Bono hits out at big oil for concealing payments to African governments
Consumers can change behaviour of corporations, U2 singer believes
Bono criticised the US oil lobby for killing a bill that would have forced greater transparency: “You can’t give alms to the poor on one level and have your hands on their throat on the other.” Photograph: Ramin Talaie/Getty Images
It was an impression of which any great impersonator would be proud. Bono nailed Bill Clinton’s southern drawl when he took advantage of a delay at the start of the former president’s think-in in New York last week.
The clip of the U2 frontman’s funny send-up went viral, eclipsing a weightier message the anti-poverty campaigner later made on the main stage of the Clinton Global Initiative, the Clinton family foundation’s annual convention, in front of an audience of movers and shakers from the worlds of politics, big business and non-profit organisations.

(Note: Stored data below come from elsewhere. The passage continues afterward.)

/-- A result within `k` ulps of a reference value, a reference of zero being the result itself: the nearest number of the format moved by the free choice, which stays within the bound (R150, R211); beyond the range R121 applies. -/
def within (code : Nat) (r : Rnd) (k pick : Nat) (v : FV) : Nat × NEv :=
  match flt code, v with
  | some f, .fin s m e more =>
    if m = 0 && !more then encodeFV code r v
    else
    let y := roundFlt f rne s m e more
    if y.2 then encodeFV code r v
    else
      let mag := y.1 % 2 ^ (f.eb + f.mb)
      let above : Bool := match decodeFlt f mag with
        | .fin _ n g _ => match fcmp (.fin false n g false) (.fin false m e false) with
          | .gt => true
          | .lt => false
          | .eq => !more
        | _ => false
      let lo := if above then k else k - 1
      let hi := if above then k - 1 else k
      let z := mag + pick % (lo + hi + 1)
      let z' := if z < lo then 0 else z - lo
      (signBit f s + (if f.maxB < z' then f.maxB else z'), .zero)
  | _, _ => encodeFV code r v

/-- The special values of the class T functions of one operand (R211), none where the bound applies. -/
def mathSpecial (fn : Nat) (v : FV) : Option FV :=
  match v with
  | .nan => some .nan
  | .inf s =>
    match fn with
    | 0x30 => some (.fin s 0 0 false)
    | 0x31 => some (if s then .nan else .fin false 0 0 false)
    | 0x32 => some (if s then .nan else .inf false)
    | 0x34 => some (if s then .fin false 0 0 false else .inf false)
    | 0x35 => some (if s then .fin false 0 0 false else .inf false)
    | 0x36 => some (if s then .nan else .inf false)
    | 0x37 => some (if s then .nan else .inf false)
    | 0x38 => some (.fin s 1 0 false)
    | 0x39 => some (if s then .fin false 0 0 false else .fin false 1 0 false)
    | 0x3A => some (if s then .fin true 0 0 false else .inf false)
    | _ => some .nan
  | .fin s m e _ =>
    if m = 0 then
      match fn with
      | 0x30 => some (.inf s)
      | 0x31 => some (.inf s)
      | 0x32 => some (.fin s 0 0 false)
      | 0x36 => some (.inf true)
      | 0x37 => some (.inf true)
      | 0x34 => some (.fin false 1 0 false)
      | 0x35 => some (.fin false 1 0 false)
      | 0x39 => some (.fin false 1 (-1) false)
      | 0x3C => some (.fin false 1 0 false)
      | _ => some (.fin s 0 0 false)
    else if s && (fn = 0x31 || fn = 0x32 || fn = 0x36 || fn = 0x37) then some .nan
    else if (fn = 0x3B || fn = 0x3C) && (fcmp (.fin false 1 20 false) (.fin false m e false) = .lt) then some .nan
    else none

/-- A class T function of one operand: format code, CVT byte, operand bits (R150, R211). -/
def mathFn (fn code cvt : Nat) (r : Rnd) (a : Nat) : Nat × NEv :=
  let v := decodeFV code a
  match mathSpecial fn v with
  | some w => finish code r v.isNan w
  | none =>
    match v with
    | .fin s m e _ => within code r (mathUlps fn) (Config.mathPick fn cvt code a 0) (mathRef fn s m e)
    | w => finish code r true w

/-- The vector engine's quotient, within one ulp (R211). -/
def mathDiv (code cvt : Nat) (r : Rnd) (a b : Nat) : Nat × NEv :=
  let va := decodeFV code a
  let vb := decodeFV code b
  let q := fdiv va vb
  match q with
  | .fin _ m _ k => if m = 0 && !k then finish code r false q else within code r 1 (Config.mathPick 0x33 cvt code a b) q
  | w => finish code r (va.isNan || vb.isNan) w

end Sys2Proof.Machine
end

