-- ==== Sys2Proof/Machine/Vector.lean ====
section
/-! DEFINITION. The vector engine: chains, descriptors, their check, loops and layout, masks, reductions, the store stage with its histogram, completion and faults (07_vector_engine.md R210-R242, 04_number_formats.md R124-R126, R135-R137). -/

namespace Sys2Proof.Machine

open Sys2Proof

/-! The descriptor (R215, R216, R219, R220). -/

def vxVer (d : Desc) : Nat := d.le 0 1
def vxStages (d : Desc) : Nat := d.bf 1 0 4
def vxDims (d : Desc) : Nat := d.bf 1 4 3
def vxOrder (d : Desc) : Nat := d.bf 2 0 2
def vxZero (d : Desc) : Bool := d.bf 2 2 1 = 1
def vxHist (d : Desc) : Bool := d.bf 2 3 1 = 1
def vxCt (d : Desc) : Nat := d.bf 2 6 2
def vxCvt (d : Desc) : Nat := d.le 3 1
def vxDim (d : Desc) (i : Nat) : Nat := if i < vxDims d then d.le (4 + 2 * i) 2 else 1
def vxRdEn (d : Desc) : Bool := vxVer d = 3 && d.bf 0x30 12 1 = 1
def vxWaitEn (d : Desc) : Bool := vxVer d = 3 && d.bf 0x14 12 1 = 1

/-- The chain type as a format code: FP32, FP64 or INT32 (R210). -/
def vxType (d : Desc) : Nat := match vxCt d with | 0 => 1 | 1 => 0 | _ => 9

/-- The stage word of stage i. -/
def vxFunc (d : Desc) (i : Nat) : Nat := d.le (0x40 + 8 * i) 1
def vxSel (d : Desc) (i k : Nat) : Nat := d.bf (0x40 + 8 * i) (8 + 3 * k) 3
def vxSetMask (d : Desc) (i : Nat) : Bool := d.bf (0x40 + 8 * i) 17 1 = 1
def vxRed (d : Desc) (i : Nat) : Nat := d.bf (0x40 + 8 * i) 18 3
def vxImm (d : Desc) (i : Nat) : Nat := d.le (0x44 + 8 * i) 4

/-- Stream words by number: 0-2 the inputs, 3 the output. -/
def strBase (k : Nat) : Nat := 0x80 + 0x20 * k
def strOff (d : Desc) (k : Nat) : Nat := d.le (strBase k) 4
def strFmt (d : Desc) (k : Nat) : Nat := d.bf (strBase k + 4) 0 4
def strEn (d : Desc) (k : Nat) : Bool := k = 3 || d.bf (strBase k + 4) 4 1 = 1
def strMx (d : Desc) (k : Nat) : Bool := d.bf (strBase k + 4) 5 1 = 1
def strBcast (d : Desc) (k : Nat) : Bool := k ≠ 3 && d.bf (strBase k + 4) 6 1 = 1
def strStride (d : Desc) (k j : Nat) : Int := sint 32 (d.le (strBase k + 4 + 4 * j) 4)
def strSc (d : Desc) (k : Nat) : Nat := d.le (strBase k + 0x18) 4
def strS (d : Desc) (k : Nat) : Nat := d.le (strBase k + 0x1C) 4

/-- The class of a function code (R210): A, C, T or R, and how many operands it takes; none for a reserved code. -/
inductive VxClass where
  | a | c | t | r
deriving DecidableEq, Repr

def vxClass (f : Nat) : Option (VxClass × Nat) :=
  if f = 0 ∨ f = 7 ∨ f = 8 then some (.a, 1)
  else if f = 4 ∨ f = 9 ∨ f = 10 then some (.a, 3)
  else if f ≤ 6 then some (.a, 2)
  else if 0x10 ≤ f ∧ f ≤ 0x15 then some (.a, 2)
  else if 0x20 ≤ f ∧ f ≤ 0x25 then some (.c, 2)
  else if f = 0x26 then some (.c, 1)
  else if f = 0x33 then some (.t, 2)
  else if 0x30 ≤ f ∧ f ≤ 0x3C then some (.t, 1)
  else if 0x40 ≤ f ∧ f ≤ 0x48 then some (.r, 1)
  else none

/-- A function is allowed in a chain type and version (R210, R220). -/
def vxAllowed (d : Desc) (f : Nat) : Bool :=
  let int := vxType d = 9
  match vxClass f with
  | none => false
  | some (cl, _) =>
    (if f = 4 || cl = .t then !int else true)
    && (if (0x10 ≤ f && f ≤ 0x15) || (0x46 ≤ f && f ≤ 0x48) then int else true)
    && (if vxVer d = 1 && cl = .t then [0x30, 0x31, 0x32, 0x34, 0x36].contains f else true)
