-- ==== Sys2Proof/Machine/Rails.lean ====
section
/-! DEFINITION. The tile rails: voltage, speed factor, switching on and off (14_power_thermal.md R439, R464, 01_architecture.md R32). -/

namespace Sys2Proof.Machine

open Sys2Proof

def State.modPower (s : State) (f : PowerSt → PowerSt) : State := { s with power := f s.power }

/-- A number kept within bounds. -/
def clamp (lo hi x : Nat) : Nat := if x < lo then lo else if hi < x then hi else x

/-! Tile rails (R439-R441, R464). -/

/-- DIE.TEMP_MAX.temp, and THERM_CFG.tj_target, in sixteenths of a degree. -/
def dieHot (s : State) (d : Nat) : Nat := s.rdF (pDie d) 0x214 0 16
def dieTarget (s : State) (d : Nat) : Nat := 16 * s.rdF (pDie d) 0x104 0 8

/-- STATUS.tripped and STATUS.emergency. -/
def dieTripped (s : State) (d : Nat) : Bool := s.rdB (pDie d) 0x14 16
def dieEmergency (s : State) (d : Nat) : Bool := s.rdB (pDie d) 0x14 17

/-- The rail of a die is switched on, and its voltage in mV. -/
def railOn (s : State) (d : Nat) : Bool := s.power.rails.contains d
def railMv (s : State) (d : Nat) : Nat := fget (fun _ => 0) s.power.rail d

/-- The factor s at a rail column in 1/100 (01_architecture.md R32): row by voltage step, column by temperature step. -/
def speedCell (row col : Nat) : Nat :=
  let t : List (List Nat) := [[74, 72, 70, 68], [84, 82, 80, 78], [94, 92, 90, 88], [104, 102, 100, 98], [113, 111, 109, 107], [122, 120, 117, 115]]
  ((t[row]?).bind (fun r => r[col]?)).getD 0

/-- The factor s in units of 1/0x4000, interpolated linearly in voltage (mV) and temperature (1/16 degree), rounded down (01 R32). -/
def speedFactor (mv temp : Nat) : Nat :=
  let v := clamp 600 850 mv - 600
  let t := clamp 720 1680 temp - 720
  let r := if v / 50 < 5 then v / 50 else 4
  let c := if t / 320 < 3 then t / 320 else 2
  let dv := v - 50 * r
  let dt := t - 320 * c
  let n := (50 - dv) * ((320 - dt) * speedCell r c + dt * speedCell r (c + 1)) + dv * ((320 - dt) * speedCell (r + 1) c + dt * speedCell (r + 1) (c + 1))
  0x4000 * n / (100 * 50 * 320)

/-- RAIL.meas and S_NOW follow the rail and the temperature. -/
def railRegs (s : State) (d : Nat) : State :=
  (s.wrF (pDie d) 0x200 16 10 (railMv s d)).wr (pDie d) 0x210 (if railOn s d then speedFactor (railMv s d) (dieHot s d) else 0)

/-- A rail takes a voltage. -/
def setRail (s : State) (d mv : Nat) : State := railRegs (s.modPower (fun w => { w with rail := fset (fun _ => 0) w.rail d mv })) d

/-- A rail is switched off. -/
def railOff (s : State) (d : Nat) : State :=
  setRail ((s.modPower (fun w => { w with rails := sremove d w.rails })).wrF (pDie d) 0x200 0 10 0) d 0

/-- A rail is switched on at 0.60 V. -/
def railStart (s : State) (d : Nat) : State :=
  setRail ((s.modPower (fun w => { w with rails := sinsert d w.rails })).wrF (pDie d) 0x200 0 10 600) d 600

/-- Every rail is switched off. -/
def railsOff (s : State) : State := (List.range 4).foldl railOff s

end Sys2Proof.Machine
end

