/-- HBM_RELOCK_TIMEOUT: after 10 ms the stack is failed until the next bring-up; requests to it fail with HBM_UNAVAILABLE (R22). -/
def execHbmRelockTimeout (st : Nat) (s : State) : Out :=
  onUnit (decide (st < 12))
    (match s.mem.phyLost.find? (fun x => decide (x.1 = st)) with
     | none => s
     | some x =>
       if x.2 + 1000000 ≤ s.ref then
         let s1 := if s.mem.retrain.contains st then opFail s (pHbmc st) else s
         raise (s1.modMem (fun m => { m with phyLost := m.phyLost.filter (fun y => decide (y.1 ≠ st)), retrain := sremove st m.retrain, failed := sinsert st m.failed })) (pHbmc st) 17
       else s)

/-! Patrol (R358). -/

/-- The stripes of the address space below E. -/
def stripes (s : State) : Nat := ceilDiv (memEnd s) 196608

/-- The granule of patrol position `i` of a stack, where its frame is in use: address frames below E, then fold frames. -/
def patrolGranule (s : State) (st i : Nat) : Option Nat :=
  if i < 64 * stripes s then
    let g := granuleAt (mapKey s) st (i % 64) (i / 64)
    if mappedOut s st (i % 64) || decide (memEnd s ≤ g * 256) then none else some g
  else ((s.mem.fold.filter (fun x => decide (x.2 / 2 ^ 29 = st)))[i - 64 * stripes s]?).map (·.1)

/-- Patrol positions of a stack. -/
def patrolEnd (s : State) (st : Nat) : Nat := 64 * stripes s + (s.mem.fold.filter (fun x => decide (x.2 / 2 ^ 29 = st))).length

/-- PATROL_READ: the next in-use frame is read and its error handled; which of its four blocks holds it is a free value. -/
def execPatrolRead (st : Nat) (e : Ecc) (s : State) : Out :=
  onUnit (decide (st < 12))
    (if !alive s || !s.rdB (pHbmc st) 0x104 0 || s.mem.failed.contains st then s
     else
       let i0 := fget (fun _ => 0) s.mem.patrol st
       match (List.range 260).findSome? (fun d => (patrolGranule s st (i0 + d)).map (fun g => (i0 + d, g))) with
       | none => (s.modMem (fun m => { m with patrol := fset (fun _ => 0) m.patrol st 0 })).inc (pHbmc st) 0x260 1
       | some (i, g) =>
         if memHeld s .misc (g * 256) (granuleBytes s g) then s
         else
         let a := g * 256 + 64 * (freeVal s % 4)
         let s1 := match e with
           | .clean => s
           | .sramCorrected => s
           | .sramUncorrectable => s
           | .corrected => dirtyBlock (ceEvent s.freeNext a) (a / 64)
           | .uncorrectable => ueEvent (ueFound s.freeNext a) .misc a
         let s2 := s1.modMem (fun m => { m with patrol := fset (fun _ => 0) m.patrol st (if i + 1 < patrolEnd s st then i + 1 else 0) })
         if i + 1 < patrolEnd s st then s2 else s2.inc (pHbmc st) 0x260 1)

/-! Throttling and heavy requesters (R352, R353). -/

/-- The condition on which a level is entered, and left, by temperatures in sixteenths of a degree. -/
def thrEnter (n stack base : Nat) : Bool :=
  match n with
  | 1 => decide (1472 ≤ base) | 2 => decide (1488 ≤ base) | 3 => decide (1504 ≤ base ∨ 1504 ≤ stack) | 4 => decide (1520 ≤ stack) | _ => true
def thrLeave (n stack base : Nat) : Bool :=
  match n with
  | 1 => decide (base < 1440) | 2 => decide (base < 1456) | 3 => decide (base < 1472 ∧ stack < 1472) | 4 => decide (stack < 1488) | _ => false

/-- The level from the level before. -/
def thrLevel (old stack base : Nat) : Nat :=
  (List.range 5).foldl (fun m n => if thrEnter n stack base || (decide (n ≤ old) && !thrLeave n stack base) then n else m) 0

/-- Admission in per cent of a level. -/
def thrAdmit (n : Nat) : Nat := match n with | 0 => 100 | 1 => 75 | 2 => 50 | 3 => 25 | _ => 0

/-- The base supply: 0.75 V, and 0.70 V while any HBMC is at level 3 (R352, 01_architecture.md R12); off as long as it has not been turned on. -/
def baseSupply (s : State) : State :=
  let hot := (List.range 12).any (fun st => decide (s.rdF (pHbmc st) 0x204 0 3 = 3))
  { s with power := { s.power with baseMv := if s.power.baseMv = 0 then 0 else if hot then 700 else 750 } }

/-- THROTTLE_LEVEL: a temperature reading sets the level and the admission of an HBMC. -/
def execThrottleLevel (st stackT baseT : Nat) (s : State) : Out :=
  onUnit (decide (st < 12))
    (if !s.up then s
     else
       let p := pHbmc st
       let old := s.rdF p 0x204 0 3
       let n := thrLevel old stackT baseT
       let s0 := { s with power := { s.power with
         lvl4 := if n ≠ 4 then ferase s.power.lvl4 st else if old = 4 then s.power.lvl4 else fset (fun _ => 0) s.power.lvl4 st (s.ref + 1) } }
       let s1 := baseSupply ((s0.wr p 0x200 (stackT % 2 ^ 16 + 2 ^ 16 * (baseT % 2 ^ 16))).wr p 0x204 (n + 256 * thrAdmit n))
       let s2 := if old < n then raise s1 p 14 0 0xFFFF 0 [n, stackT, baseT, 0] else s1
       if n = 4 ∧ old < 4 then raise s2 p 15 0 0xFFFF 0 [n, stackT, baseT, 0] else s2)

/-- HEAVY_WINDOW: at the end of a 100 µs window, requesters with more than 2/161 of the slice's requests are heavy for the next. -/
def execHeavyWindow (st : Nat) (s : State) : Out :=
  onUnit (decide (st < 12))
    (let mine := s.mem.reqs.filter (fun x => decide (x.1 / 256 = st))
     let total := lsum (mine.map (·.2))
     let heavy := (mine.filter (fun x => decide (2 * total < 161 * x.2))).map (fun x => x.1 % 256)
     let p := pHbmc st
     if !alive s then s
     else
       let s1 := (List.range 5).foldl (fun s w => s.wr p (0x208 + 4 * w) (maskOf ((heavy.filter (fun t => decide (t < 160 ∧ t / 32 = w))).map (· % 32)))) s
       (s1.wr p 0x21C (b2n (heavy.contains 160))).modMem (fun m => { m with reqs := m.reqs.filter (fun x => decide (x.1 / 256 ≠ st)) }))

/-! Scrubs (R359) and the scope detector's last pair (R84). -/

/-- SCRUB_GO: CACHE 0 CTRL.scrub_go, refused while a scrub runs or for a range not below E. -/
def execScrubGo (s : State) : Out :=
  .next
    (let p := pCache 0
     let base := s.rd64 p 0x240
     let len := s.rd64 p 0x248
     if !reached s p then s
     else if s.mem.scrub.isSome then raise (s.wr p 0x250 1) p 12 0 0xFFFF base
     else if !inHbm s base len || decide (base % 4096 ≠ 0 ∨ len % 4096 ≠ 0) then raise (s.wr p 0x250 2) p 12 0 0xFFFF base
     else scrubStart (s.wr p 0x250 0) base len none)

/-- SCOPE_CLEAR_LAST: SCOPE_LAST.valid clears (R84). -/
def execScopeClearLast (p : Page) (s : State) : Out :=
  onUnit (pageOk p && (p.blk = .tile || p.blk = .cache)) (if reached s p then s.wrF p 0x6FC 31 1 0 else s)

end Sys2Proof.Machine
end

During the subsequent panel discussion Bono lashed out at the American Petroleum Institute (API), one of Washington’s most powerful lobby groups representing major US oil companies, for blocking a measure that would force them to disclose what they pay African governments for mining contracts.
The objective of the extractive industry transparency law is to expose corruption in the oil and gas sector, to show why countries that are extremely rich in mineral resources remain so poor despite their public representatives and officials agreeing lucrative contracts with global companies.
“Unfortunately, comedy wins out,” Bono told The Irish Times, reflecting on the fact that his impression of Clinton overshadowed the more serious point he wanted to make.
“I was really annoyed with myself for filling the silence with some humour because it actually ended up that that point didn’t travel,” he said in an interview in New York given on the basis that it would be limited to a discussion around the transparency legislation.
The transparency law was created by the Cardin-Lugar amendment (named after senators from Maryland and Indiana). After intensive lobbying efforts by campaigners, the amendment was slipped in at the last minute to the 2,300-page Dodd-Frank Bill that was introduced three years ago to set Wall Street straight in the aftermath of the worst financial crisis since the Great Depression.
The push started when the Publish What You Pay campaign group hitched its carriage to the One locomotive, the advocacy group co-founded by Bono, in 2010 to push for the change. Similar transparency rules were introduced in the EU during Ireland’s presidency of the European Council.
The passage of the US Bill was undoubtedly a success; its implementation was not. In July the API won a lawsuit killing the measure before it was enforced by the Securities and Exchange Commission, allowing the oil and mining companies keep details of their contracts secret.
“They are trying to protect the advantage that opacity gives them in these contracts. Most of the large oil, gas and mining companies from Brazil to China are already on the New York Stock Exchange or the London Stock Exchange so there is a little bit of King Canute about this,” said Bono.
“Their first instinct is to protect what once was in their total control and domain from prying eyes internationally or locally. Their press office even had the gall to describe this round’s victory over the SEC as a victory for transparency . . . it seems their idea of transparency is locking the door and pulling down the blinds.”